이 글에서는 Amazon SageMaker JumpStart를 통해 Llama 2 모델을 사용하는 방법을 살펴봅니다.

Llama 2 소개

Llama 2는 최적화된 트랜스포머 (Transformar) 아키텍처를 사용하는 자동 회귀 언어 모델입니다. Llama 2는 영어에 최적화되어 있고, 상업용 및 연구용으로 사용 가능합니다. 70억, 130억, 700억 등의 다양한 매개변수 크기와 사전 훈련 및 미세 조정된 변형으로 제공됩니다.

Meta에 따르면 튜닝된 버전은 지도 학습 기반 미세 조정(SFT) 및 사람의 피드백을 통한 강화 학습(RLHF)을 사용하여 유용성과 안전에 대한 요구 사항을 충족합니다. Llama 2는 공개적으로 사용 가능한 데이터 소스에서 2조 개의 데이터 토큰으로 사전 훈련되었습니다. 튜닝된 모델은 비서와 같은 채팅을 위한 반면 사전 훈련된 모델은 다양한 자연어 생성 작업에 맞게 조정할 수 있습니다. 개발자가 사용하는 모델의 버전에 관계없이, Meta의 책임 있는 사용 가이드는 적절한 안전 완화로 모델을 사용자 정의하고 최적화하는 데 필요할 수 있는 추가 미세 조정을 안내하는 데 도움을 줄 수 있습니다.

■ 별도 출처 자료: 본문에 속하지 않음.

-- ==== Sys2Proof/Machine/FieldUp.lean ====
section
/-! DEFINITION. The upstream role of MAC S (R233, R240, R245 to R249): beacons of a parent, the ranked parent table, the
hold, the long listen. -/

namespace Sys2Proof.Machine

/-! ## The ranked parent table (R248, R249) -/

/-- TOTAL of an entry (R248). -/
def State.ptabTotal (s : State) (cost rr : Nat) : Nat :=
  min 0xFFFF (cost + (16 * 256 + rr) / (rr + 1) + s.rf F.FMAC_PATH_HOPPEN)

/-- Recompute TOTAL and CUR of entry `j`: CUR marks the present parent. -/
def State.ptabKeep (s : State) (j : Nat) : State :=
  let s := s.wf (F.FMAC_PTAB_W3_TOTAL j) (s.ptabTotal (s.rf (F.FMAC_PTAB_W2_PCOST j)) (s.rf (F.FMAC_PTAB_W2_RR j)))
  s.wb (F.FMAC_PTAB_W0_CUR j) (s.rb F.FMAC_STAT_UP && s.rb (F.FMAC_PTAB_W0_VALID j) &&
    s.rf (F.FMAC_PTAB_W0_SADDR j) == s.rf F.FMAC_UP_PARENT_SADDR && s.rf (F.FMAC_PTAB_W1_NETID j) == s.rf F.FMAC_UP_PARENT_NETID)

/-- The entry numbers. -/
def ptabs : List Nat := List.range 8
/-- Recompute every entry. -/
def State.ptabKeepAll (s : State) : State := ptabs.foldl (fun s j => s.ptabKeep j) s

/-- RR after a listened beacon (R248). -/
def State.rrStep (s : State) (j : Nat) (hit : Bool) : State :=
  let rr : Int := s.rf (F.FMAC_PTAB_W2_RR j)
  let t := rr + divOpenInt ((if hit then 255 else 0) - rr) 8
  (s.wf (F.FMAC_PTAB_W2_RR j) t.toNat).ptabKeep j

/-- What a received beacon carries (R226). -/
structure FieldBeacon where
  net : Nat
  src : Nat
  chan : Nat
  rssi : Nat
  state : Nat
  qual : Nat
  depth : Nat
  n1 : Nat
  rdepth : Nat
  gt : GTime
  cost : Nat
  dig : BitVec 64
  gen : BitVec 32
  bslot : Nat

/-- Write a beacon into entry `j`. -/
def State.ptabFill (s : State) (j : Nat) (b : FieldBeacon) : State :=
  let s := ((s.wb (F.FMAC_PTAB_W0_VALID j) true).wf (F.FMAC_PTAB_W0_RDEPTH j) b.rdepth).wf (F.FMAC_PTAB_W0_TDEPTH j) b.depth
  let s := ((s.wf (F.FMAC_PTAB_W0_SADDR j) b.src).wf (F.FMAC_PTAB_W1_NETID j) b.net).wf (F.FMAC_PTAB_W1_CHAN j) b.chan
  let s := (s.wf (F.FMAC_PTAB_W2_PCOST j) b.cost).wf (F.FMAC_PTAB_W2_RSSI j) b.rssi
  ((s.wf (F.FMAC_PTAB_W3_N1 j) b.n1).wf (F.FMAC_PTAB_W3_BSLOT j) b.bslot).ptabKeep j

/-- The entry with the highest TOTAL that is not CUR, ties to the higher index. -/
def State.ptabWorst (s : State) : Option Nat :=
  ptabs.foldl (fun w j =>
    if s.rb (F.FMAC_PTAB_W0_CUR j) then w
    else
      match w with
      | none => some j
      | some k => if s.rf (F.FMAC_PTAB_W3_TOTAL k) ≤ s.rf (F.FMAC_PTAB_W3_TOTAL j) then some j else w) none

/-- PTAB_UPDATE (R249): a valid beacon with the node's own NETID. -/
def State.ptabUpdate (s : State) (b : FieldBeacon) : State :=
  match ptabs.find? (fun j => s.rb (F.FMAC_PTAB_W0_VALID j) && s.rf (F.FMAC_PTAB_W0_SADDR j) == b.src &&
      s.rf (F.FMAC_PTAB_W1_CHAN j) == b.chan) with
  | some j => (s.ptabFill j b).rrStep j true
  | none =>
    match ptabs.find? (fun j => !s.rb (F.FMAC_PTAB_W0_VALID j)) with
    | some j => (s.wf (F.FMAC_PTAB_W2_RR j) 128).ptabFill j b
    | none =>
      match s.ptabWorst with
      | none => s
      | some j =>
        if s.ptabTotal b.cost 128 < s.rf (F.FMAC_PTAB_W3_TOTAL j) then (s.wf (F.FMAC_PTAB_W2_RR j) 128).ptabFill j b else s

/-- PTAB_AGE_EXPIRE (R249). -/
def execPtabAgeExpire (j : Fin 8) (s : State) : Host.Outcome State Fault Refusal :=
  if s.rb (F.FMAC_PTAB_W0_CUR j.val) then .next s else .next (s.wb (F.FMAC_PTAB_W0_VALID j.val) false)

/-- The word `k` of entry `j`. -/
def ptabReg (j k : Nat) : Nat := R.FMAC_PTAB_W0 j + 4 * k

/-- A write to the table by firmware (R249): the entry marked CUR is not written (DESIGN CHOICE: STATE). -/
def State.ptabWrite (i j k : Nat) (v : Word) (s : State) : State :=
  if s.rb (F.FMAC_PTAB_W0_CUR j) then s.refuse R.FMAC_ERR St.STATE 72
  else if s.writeRefused i (ptabReg j k) v then s.writeReg i (ptabReg j k) v
  else (s.writeReg i (ptabReg j k) v).ptabKeep j

/-- PTAB_WRITE (R249). -/
def execPtabWrite (i : Init) (j : Fin 8) (k : Fin 4) (v : Word) (s : State) : Host.Outcome State Fault Refusal :=
  .next (s.onWrite i (ptabReg j.val k.val) (State.ptabWrite i.val j.val k.val v))

/-! ## Drift of the upstream parent (FMAC_UP_DRIFT) -/

/-- N of the parent's superframe, and the start of its beacon in superframe `k` (R228). -/
def State.upN (s : State) : Nat := s.rf F.FMAC_UP_SF_N1 + 1
def State.upBeacon (s : State) (k : Nat) : Nat := (k * s.upN * 16 + s.rf F.FMAC_UP_SF_BSLOT) * 2 ^ 20

/-- The drift toward the parent is learned from its beacons as R207 learns a client's. DEDUCED. -/
def State.upLearn (s : State) (stamp : GTime) : State :=
  let k := stamp.toNat / 2 ^ 24 / s.upN
  let next := s.upBeacon k
  let sh := if 0 < s.fld.upFast then s.rf F.STP_DRIFT_SHIFTF else s.rf F.STP_DRIFT_SHIFT
  let dt := (stamp - s.fld.upAnchor).toNat
  let w : Int := (stamp.toNat : Int) - next
  let r := if dt = 0 then (toSigned 32 s.free, s.used) else (divOpenInt ((w - s.fld.upPred) * 10 ^ 8) dt, s)
  let s := r.2
  let d := clampTo (-32768) 32767 (toSigned 16 (s.rf F.FMAC_UP_DRIFT_DRIFT) + r.1 / (2 ^ sh : Nat))
  let res : Int := s.rf F.FMAC_UP_DRIFT_RESID
  let e := clampTo 0 65535 (res + ((r.1.natAbs : Int) - res) / (2 ^ sh : Nat))
  let s := (s.wf F.FMAC_UP_DRIFT_DRIFT (ofSigned 16 d.1)).wf F.FMAC_UP_DRIFT_RESID e.1.toNat
  let ahead : Int := (s.upBeacon (k + s.rf F.FMAC_UP_CTRL_BLI) : Int) - stamp.toNat
  s.setFld (fun f => { f with upFast := f.upFast - 1, upAnchor := stamp, upPred := w + ppmOf d.1 ahead })

/-! ## Loss and recovery (R245 to R248) -/

/-- Enter an upstream state. -/
def State.upEnter (s : State) (st : Nat) : State := s.wf F.FMAC_STAT_USTATE st

/-- A valid frame from the parent (R245, R248): it clears MISSB; during the hold or the long listen it re-acquires. -/
def State.upHeard (s : State) (stamp : GTime) : State :=
  if !s.rb F.FMAC_STAT_UP then s
  else
    let st := s.ustate
    let s := s.setFld (fun f => { f with missb := 0, upLast := stamp })
    if st = Fm.HOLD ∨ st = Fm.LISTEN then
      (((s.setFld (fun f => { f with upFast := 8 })).upEnter Fm.TRACK).wb F.FMAC_STAT_LL false).raise 77
    else if st = Fm.WIDEN then s.upEnter Fm.TRACK else s

/-- A valid beacon (R226, R229, R245, R249, R470). -/
def State.fieldBeacon (s : State) (b : FieldBeacon) (stamp : GTime) : State :=
  let parent := b.src == s.rf F.FMAC_UP_PARENT_SADDR && b.net == s.rf F.FMAC_UP_PARENT_NETID
  let s := if parent && decide (2 ≤ b.state ∧ b.state ≤ 4 ∧ b.qual ≤ 2) then s.beaconSample 1 b.gt stamp else s
  let s := if s.rb F.FMAC_STAT_UP && b.net == s.rf F.FMAC_NETID_ID then s.ptabUpdate b else s
  if parent then
    let s := s.setFld (fun f => { f with depth := b.depth })
    if s.rb F.FMAC_STAT_UP then
      let s := (s.upHeard stamp).setFld (fun f => { f with bcnHeard := true })
      let eui := s.reg64 R.FMAC_UP_EUI_LO R.FMAC_UP_EUI_HI
      (s.upLearn stamp).nbrReport ⟨BitVec.ofNat 64 eui, 3, b.gen, b.dig⟩
    else s
  else s

/-- The entry of the present parent. -/
def State.ptabCur (s : State) : Option Nat := ptabs.find? (fun j => s.rb (F.FMAC_PTAB_W0_CUR j))

/-- Beacon windows are opened in TRACK, WIDEN and HOLD (R244, R246). -/
def State.upWindows (s : State) : Bool :=
  s.rb F.FMAC_STAT_UP && (s.ustate == Fm.TRACK || s.ustate == Fm.WIDEN || s.ustate == Fm.HOLD)

/-- A beacon window missed (R245, R246). -/
def State.upMiss (s : State) : State :=
  let st := s.ustate
  let third := s.fld.missb + 1 == 3
  let s := s.setFld (fun f => { f with missb := f.missb + 1 })
  let s := (s.bump R.FMAC_CNT_UPMISSB).raise 75
  let s := match s.ptabCur with
    | some j => s.rrStep j false
    | none => s
  let s := if st = Fm.TRACK then s.upEnter Fm.WIDEN else s
  if third then ((s.upEnter Fm.HOLD).bump R.FMAC_CNT_UPSILENT).raise 75 else s

/-- UP_BEACON_LISTEN_END (R245, R246): a beacon window closes; without a valid beacon it is a miss, and the third consecutive
miss begins the hold. -/
def execUpBeaconListenEnd (s : State) : Host.Outcome State Fault Refusal :=
  if s.upWindows = false then .next s
  else if s.fld.bcnHeard then .next (s.setFld (fun f => { f with bcnHeard := false }))
  else .next s.upMiss

/-- A long listen begins (R247). -/
def State.longListen (s : State) : State :=
  (((s.upEnter Fm.LISTEN).wb F.FMAC_STAT_LL true).bump R.FMAC_CNT_UPLISTEN).raise 75

/-- UP_HOLD_END (R247). -/
def execUpHoldEnd (s : State) : Host.Outcome State Fault Refusal :=
  if s.rb F.FMAC_STAT_UP ∧ s.ustate = Fm.HOLD then .next s.longListen else .next s

/-- LONG_LISTEN_RETRY (R248). -/
def execLongListenRetry (s : State) : Host.Outcome State Fault Refusal :=
  if s.rb F.FMAC_STAT_UP ∧ s.ustate = Fm.SEARCH then .next s.longListen else .next s

/-- An entry that may be chosen (R248): those not heard for AGE seconds have lost VALID. -/
def State.ptabQualifies (s : State) (j : Nat) : Bool :=
  s.rb (F.FMAC_PTAB_W0_VALID j) && !s.rb (F.FMAC_PTAB_W0_CUR j) &&
    s.rf (F.FMAC_PTAB_W1_NETID j) == s.rf F.FMAC_NETID_ID &&
    decide (toSigned 8 (s.rf F.FMAC_UP_MISC_RSSIMIN) ≤ toSigned 8 (s.rf (F.FMAC_PTAB_W2_RSSI j))) &&
    decide (s.rf (F.FMAC_PTAB_W0_RDEPTH j) < s.rf F.FMAC_PATH_MAXDEPTH)

/-- Entry `a` ranks before entry `b`: lower total, then lower relay depth, then higher RSSI. -/
def State.ptabBefore (s : State) (a b : Nat) : Bool :=
  let ta := s.rf (F.FMAC_PTAB_W3_TOTAL a)
  let tb := s.rf (F.FMAC_PTAB_W3_TOTAL b)
  let da := s.rf (F.FMAC_PTAB_W0_RDEPTH a)
  let db := s.rf (F.FMAC_PTAB_W0_RDEPTH b)
  decide (ta < tb ∨ (ta = tb ∧ (da < db ∨
    (da = db ∧ toSigned 8 (s.rf (F.FMAC_PTAB_W2_RSSI b)) < toSigned 8 (s.rf (F.FMAC_PTAB_W2_RSSI a))))))

/-- The best candidate, ties to the lower index. -/
def State.ptabBest (s : State) : Option Nat :=
  (ptabs.filter (fun j => s.ptabQualifies j)).foldl (fun w j =>
    match w with
    | none => some j
    | some k => if s.ptabBefore j k then some j else w) none

/-- LONG_LISTEN_END (R248): without the parent, the best candidate is selected, or the search begins. -/
def execLongListenEnd (s : State) : Host.Outcome State Fault Refusal :=
  if !s.rb F.FMAC_STAT_UP ∨ s.ustate ≠ Fm.LISTEN then .next s
  else
    let s := s.wb F.FMAC_STAT_LL false
    match s.ptabBest with
    | some j =>
      let s := (s.wb F.FMAC_UP_SEL_VALID true).wf F.FMAC_UP_SEL_ENTRY j
      .next (((s.upEnter Fm.SELECTED).bump R.FMAC_CNT_UPSELECT).raise 75)
    | none => .next ((s.upEnter Fm.SEARCH).raise 75)

/-- The PSDU of a POLL, or of a DATA, toward the parent, protected with a key (R224, R225, R233). -/
def State.upPsdu (s : State) (key : List Byte) (queued : BitVec 8) (status : BitVec 7) (data : Option (List (BitVec 8)))
    (enc : Bool) : List Byte :=
  let pay : List Byte := match data with
    | none => [queued, status.zeroExtend 8]
    | some d => d
  let fc := fcOf (if data.isSome then 1 else 3) true false true false
  let level := if enc then 6 else 2
  let head := fieldHdr fc s.fld.seq (s.rf F.FMAC_UP_PARENT_NETID) (s.rf F.FMAC_UP_PARENT_SADDR) (s.rf F.FMAC_SADDR_A) ++
    fieldSec 0 level s.fld.upCnt
  fieldFcs (fieldSeal key (euiOf (s.reg R.FMAC_EUI_LO) (s.reg R.FMAC_EUI_HI)) s.fld.upCnt level head pay)

/-- The node polls its parent (R233): the upstream role runs with a valid assignment and no long listen. -/
def State.upPolls (s : State) : Bool :=
  s.rb F.FMAC_STAT_UP && s.rb F.FMAC_UP_ASSIGN_VALID && s.ustate != Fm.LISTEN && decide (s.ustate < Fm.SELECTED)

/-- UPSTREAM_POLL (R233, R240): the node's own POLL, with TCA 0, or a DATA, toward its parent with AR = 1. Whether the frame
is encrypted, LEVEL 6 or 2, is not given for a POLL: `enc` says it. The dwell guard checks it as the parent role's frames. -/
def execUpstreamPoll (start : GTime) (queued : BitVec 8) (status : BitVec 7) (data : Option (List (BitVec 8))) (enc : Bool)
    (s : State) : Host.Outcome State Fault Refusal :=
  if !s.upPolls then .next s
  else
    let modeb := s.rf F.FMAC_UP_MODE_POLL
    match s.fieldSnap (s.rf F.FMAC_UP_KEY_SLOT) Usage.ENC with
    | none => .next ((s.bump R.FMAC_CNT_NOKEY).raise 78)
    | some k =>
      let psdu := s.upPsdu k.key queued status data enc
      if !s.radioTakes (s.rf F.FMAC_UP_CTRL_REC) then .next s.radioRejected
      else
        match s.dwell (fieldAirNs modeb psdu.length) false with
        | none => .next s.dwellRefused
        | some s =>
          let q := s.fld.seq
          let s := s.setFld (fun f => { f with seq := q + 1, upCnt := f.upCnt + 1, upAwait := some q })
          .next (s.fieldSend psdu q modeb start.toNat)

end Sys2Proof.Machine
end

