/-- What a frame from a child leads to after its checks (R235 to R244). `dup` marks a repeated counter. -/
def State.childFrame (s : State) (e : Nat) (typ : Nat) (ar : Bool) (seq : Byte) (pay : List Byte) (f : FieldRx) (dup : Bool) :
    State :=
  let s := s.dlRetry e
  let slot := s.slotOf f.stamp.toNat
  let k := f.stamp.toNat / 2 ^ 24 / s.sfN
  let pass := s.regionAt slot == 3
  let own := s.fld.own.find? (fun o => o.entry == e)
  let s := if dup then s else (s.tcSettle e typ pay).childHeard e f
  let staged := s.fe e 2 31 0 != 0
  if pass then
    let s := if dup then s else s.bump R.FMAC_CNT_PASSRX
    let lim := s.slotStart k (s.rf F.FMAC_PASS_PSF + s.rf F.FMAC_PASS_PSN)
    if ar then s.setFld (fun x => { x with
      resp := some ⟨some e, seq, f.last, false, 0, staged, dup, BitVec.ofNat 64 lim, s.rf F.FMAC_MODES_PASS⟩ }) else s
  else
    match own with
    | none => s
    | some o =>
      if !s.inFieldWindow o k f.stamp.toNat then s
      else
        let tc := tcOf f.stamp.toNat (s.nextIn o.w0 k)
        let lim := s.slotStart k (w0Slot o.w0 + w0Slen o.w0)
        let s := if dup then s else s.pollHit o k f.stamp
        if ar then s.setFld (fun x => { x with
          resp := some ⟨some e, seq, f.last, true, tc, staged, dup, BitVec.ofNat 64 lim, bits o.w1 31 24⟩ }) else s

/-- The entry a frame from `src` belongs to: an owner of this superframe, as the map has it, else a valid entry. -/
def State.childOf (s : State) (src : Nat) : Option FieldOwner :=
  match s.fld.own.find? (fun o => bits o.w6 31 16 == src) with
  | some o => some o
  | none => (s.validEntries.find? (fun e => s.fe e 6 31 16 == src)).map (fun e => s.ownerOf e)

/-- The outcome of CCM* (R223, R237): the payload, or the counter that the frame goes to. -/
def State.fieldCheck (s : State) (d : List Byte) (pair : Nat) (eui : List Nat) (aborted : Bool) : Except Nat (List Byte) :=
  let h := hdrLen d
  let kind := (d.getD h 0).toNat / 64
  let level := (d.getD h 0).toNat % 8
  let body := (d.take (d.length - 4)).drop (h + 5)
  if !fcBit (fnum d 0 2) 12 ∨ !(level = 2 ∨ level = 6) ∨ body.length < 8 then .error R.FMAC_CNT_AUTH
  else
    match s.fieldKey kind pair with
    | none => .error R.FMAC_CNT_AUTH
    | some slot =>
      match s.fieldSnap slot Usage.DEC with
      | none => .error R.FMAC_CNT_NOKEY
      | some k =>
        if aborted then .error R.FMAC_CNT_NOKEY
        else
          match fieldOpen k.key eui (fnum d (h + 1) 4) level (d.take (h + 5)) (body.take (body.length - 8))
              (body.drop (body.length - 8)) with
          | none => .error R.FMAC_CNT_AUTH
          | some p => .ok p

/-- A frame from a child: CCM*, counter, units (R237). -/
def State.fromChild (s : State) (o : FieldOwner) (f : FieldRx) : State :=
  let d := f.data
  let fc := fnum d 0 2
  match s.fieldCheck d (bits o.w6 9 0) (euiOf o.w8 o.w9) f.aborted with
  | .error cnt => s.fieldBad cnt
  | .ok pay =>
    let cnt := fnum d (hdrLen d + 1) 4
    let e := o.entry
    let old := s.fe e 4 31 0
    if cnt < old then s.fieldBad R.FMAC_CNT_REPLAY
    else if cnt = old then
      (s.fieldDrop.bump R.FMAC_CNT_DUP).childFrame e (fcType fc) (fcBit fc 10) (d.getD 2 0) pay f true
    else
      match s.fieldStore (d.take (hdrLen d) ++ pay) f.stamp with
      | none => s.fieldDrop.bump R.FMAC_CNT_NORES
      | some s => (s.write32 (feAddr e + 16) (BitVec.ofNat 32 cnt)).childFrame e (fcType fc) (fcBit fc 10) (d.getD 2 0) pay f false

/-- A COMMAND under the join key from a device without an entry (R227, R238): JOIN_REQ carries its EUI-64. -/
def State.fromJoiner (s : State) (f : FieldRx) : State :=
  let d := f.data
  let fc := fnum d 0 2
  let lim := s.slotStart (f.stamp.toNat / 2 ^ 24 / s.sfN) (s.rf F.FMAC_PASS_PSF + s.rf F.FMAC_PASS_PSN)
  if fcType fc ≠ 4 ∨ !s.rb F.FMAC_CTRL_JOIN ∨ (d.getD (hdrLen d) 0).toNat / 64 ≠ 2 then s.fieldDrop
  else
    match s.fieldCheck d 0 (Config.fieldEui (fnum d 3 2) (fnum d 7 2)) f.aborted with
    | .error cnt => s.fieldBad cnt
    | .ok pay =>
      match s.fieldStore (d.take (hdrLen d) ++ pay) f.stamp with
      | none => s.fieldDrop.bump R.FMAC_CNT_NORES
      | some s =>
        let s := s.bump R.FMAC_CNT_PASSRX
        if fcBit fc 10 then s.setFld (fun x => { x with
          resp := some ⟨none, d.getD 2 0, f.last, false, 0, false, false, BitVec.ofNat 64 lim, s.rf F.FMAC_MODES_PASS⟩ })
        else s

/-- A frame from the upstream parent: its TC is shown and never applied (R240). -/
def State.fromParent (s : State) (f : FieldRx) : State :=
  let d := f.data
  let fc := fnum d 0 2
  match s.fieldCheck d (s.rf F.FMAC_UP_KEY_SLOT) (euiOf (s.reg R.FMAC_UP_EUI_LO) (s.reg R.FMAC_UP_EUI_HI)) f.aborted with
  | .error cnt => s.fieldBad cnt
  | .ok pay =>
    match s.fieldStore (d.take (hdrLen d) ++ pay) f.stamp with
    | none => s.fieldDrop.bump R.FMAC_CNT_NORES
    | some s =>
      let s := if fcBit fc 9 then s.wf F.FMAC_UP_TC_TC (fnum d 9 2) else s
      let s := (s.upHeard f.stamp).setFld (fun x => { x with upAwait := none })
      if fcBit fc 10 then s.setFld (fun x => { x with
        resp := some ⟨none, d.getD 2 0, f.last, false, 0, false, false, -1, s.rf F.FMAC_UP_MODE_POLL⟩ })
      else s

/-- An ACK (R224, R236, R240): of a DATA to a child, or of the node's own upstream frame. -/
def State.fieldAck (s : State) (f : FieldRx) : State :=
  let d := f.data
  let seq := d.getD 2 0
  match s.fld.await with
  | some (e, q) =>
    if q = seq then (s.fieldDrop.dlEnd e St.OK).setFld (fun x => { x with await := none }) else s.fieldDrop
  | none =>
    if s.fld.upAwait = some seq then
      let s := if fcBit (fnum d 0 2) 9 then s.wf F.FMAC_UP_TC_TC (fnum d 3 2) else s
      (s.fieldDrop.upHeard f.stamp).setFld (fun x => { x with upAwait := none })
    else s.fieldDrop

/-- A beacon (R226): its MIC is under the network key, with the EUI-64 of its sender. -/
def State.fromBeacon (s : State) (f : FieldRx) : State :=
  let d := f.data
  let net := fnum d 3 2
  let src := fnum d 7 2
  let parent := src == s.rf F.FMAC_UP_PARENT_SADDR && net == s.rf F.FMAC_UP_PARENT_NETID
  let h := hdrLen d
  if !(net == s.rf F.FMAC_NETID_ID || parent) || fnum d 5 2 != 0xFFFF then s.fieldDrop
  else if (d.getD h 0).toNat / 64 ≠ 1 ∨ (d.getD h 0).toNat % 8 ≠ 2 then s.fieldBad R.FMAC_CNT_AUTH
  else
    match s.fieldCheck d 0 (if parent then euiOf (s.reg R.FMAC_UP_EUI_LO) (s.reg R.FMAC_UP_EUI_HI) else Config.fieldEui net src)
        f.aborted with
    | .error cnt => s.fieldBad cnt
    | .ok p =>
      let b (o : Nat) : Nat := (p.getD o 0).toNat
      s.fieldDrop.fieldBeacon ⟨net, src, s.rf (F.RFC_STAT_ACTREC .s), f.rssi.toNat, b 1 / 32, b 1 / 4 % 8, b 2, b 3 % 64,
        b 4 % 16, BitVec.ofNat 64 (fnum p 5 8), fnum p 21 2, BitVec.ofNat 64 (fnum p 23 8), BitVec.ofNat 32 (fnum p 31 4),
        f.stamp.toNat / 2 ^ 20 % 16⟩ f.stamp

/-- FIELD_FRAME_RECEIVE (R221, R222, R237): FCS, then type and addressing, then CCM* and counter. -/
def execFieldFrameReceive (f : FieldRx) (s : State) : Host.Outcome State Fault Refusal :=
  let d := f.data
  let fc := fnum d 0 2
  let typ := fcType fc
  if s.fmState < Fm.RUN then .next s.fieldDrop
  else if f.fcs2 || !fieldFcsOk d then .next (s.fieldDrop.bump R.FMAC_CNT_FCS)
  else if 5 ≤ typ ∨ fcVer fc ≠ 1 then .next s.fieldDrop
  else if typ = 2 then .next (s.fieldAck f)
  else if d.length < 9 + 4 then .next s.fieldDrop
  else if typ = 0 then .next (s.fromBeacon f)
  else
    let net := fnum d 3 2
    let dst := fnum d 5 2
    let src := fnum d 7 2
    if dst ≠ s.rf F.FMAC_SADDR_A then .next s.fieldDrop
    else if s.rb F.FMAC_STAT_UP && net == s.rf F.FMAC_UP_PARENT_NETID && src == s.rf F.FMAC_UP_PARENT_SADDR then
      .next (s.fromParent f)
    else if net ≠ s.rf F.FMAC_NETID_ID ∨ !s.serving then .next s.fieldDrop
    else
      match s.childOf src with
      | some o => .next (s.fromChild o f)
      | none => .next (s.fromJoiner f)

/-! ## Responses (R235, R236, R240) -/

/-- The DATA of a child: the staged frame with FP, and with TC where the response carries one. -/
def dataPsdu (stored : List Byte) (plain fp : Bool) (tc : Int) : List Byte :=
  let fc0 := fnum stored 0 2
  let fc := fcOf (fcType fc0) (fcBit fc0 12) fp (fcBit fc0 10) plain + (if fcBit fc0 8 then 2 ^ 8 else 0)
  let rest := stored.drop (hdrLen stored)
  fieldFcs (natBytes 2 fc ++ (stored.drop 2).take 7 ++ (if plain then natBytes 2 (ofSigned 16 tc) else []) ++ rest)

/-- An ACK (R224). -/
def ackPsdu (seq : Byte) (fp tcOn : Bool) (tc : Int) : List Byte :=
  fieldFcs (natBytes 2 (fcOf 2 false fp false tcOn) ++ [seq] ++ (if tcOn then natBytes 2 (ofSigned 16 tc) else []))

Amazon SageMaker JumpStart란?

Amazon SageMaker JumpStart를 통해 ML 실무자는 공개적으로 사용 가능한 다양한 파운데이션 모델 중에서 선택할 수 있습니다. ML 실무자는 네트워크 격리 환경에서 전용 Amazon SageMaker 인스턴스에 기초 모델을 배포하고 모델 교육 및 배포를 위해 SageMaker를 사용하여 모델을 사용자 지정할 수 있습니다.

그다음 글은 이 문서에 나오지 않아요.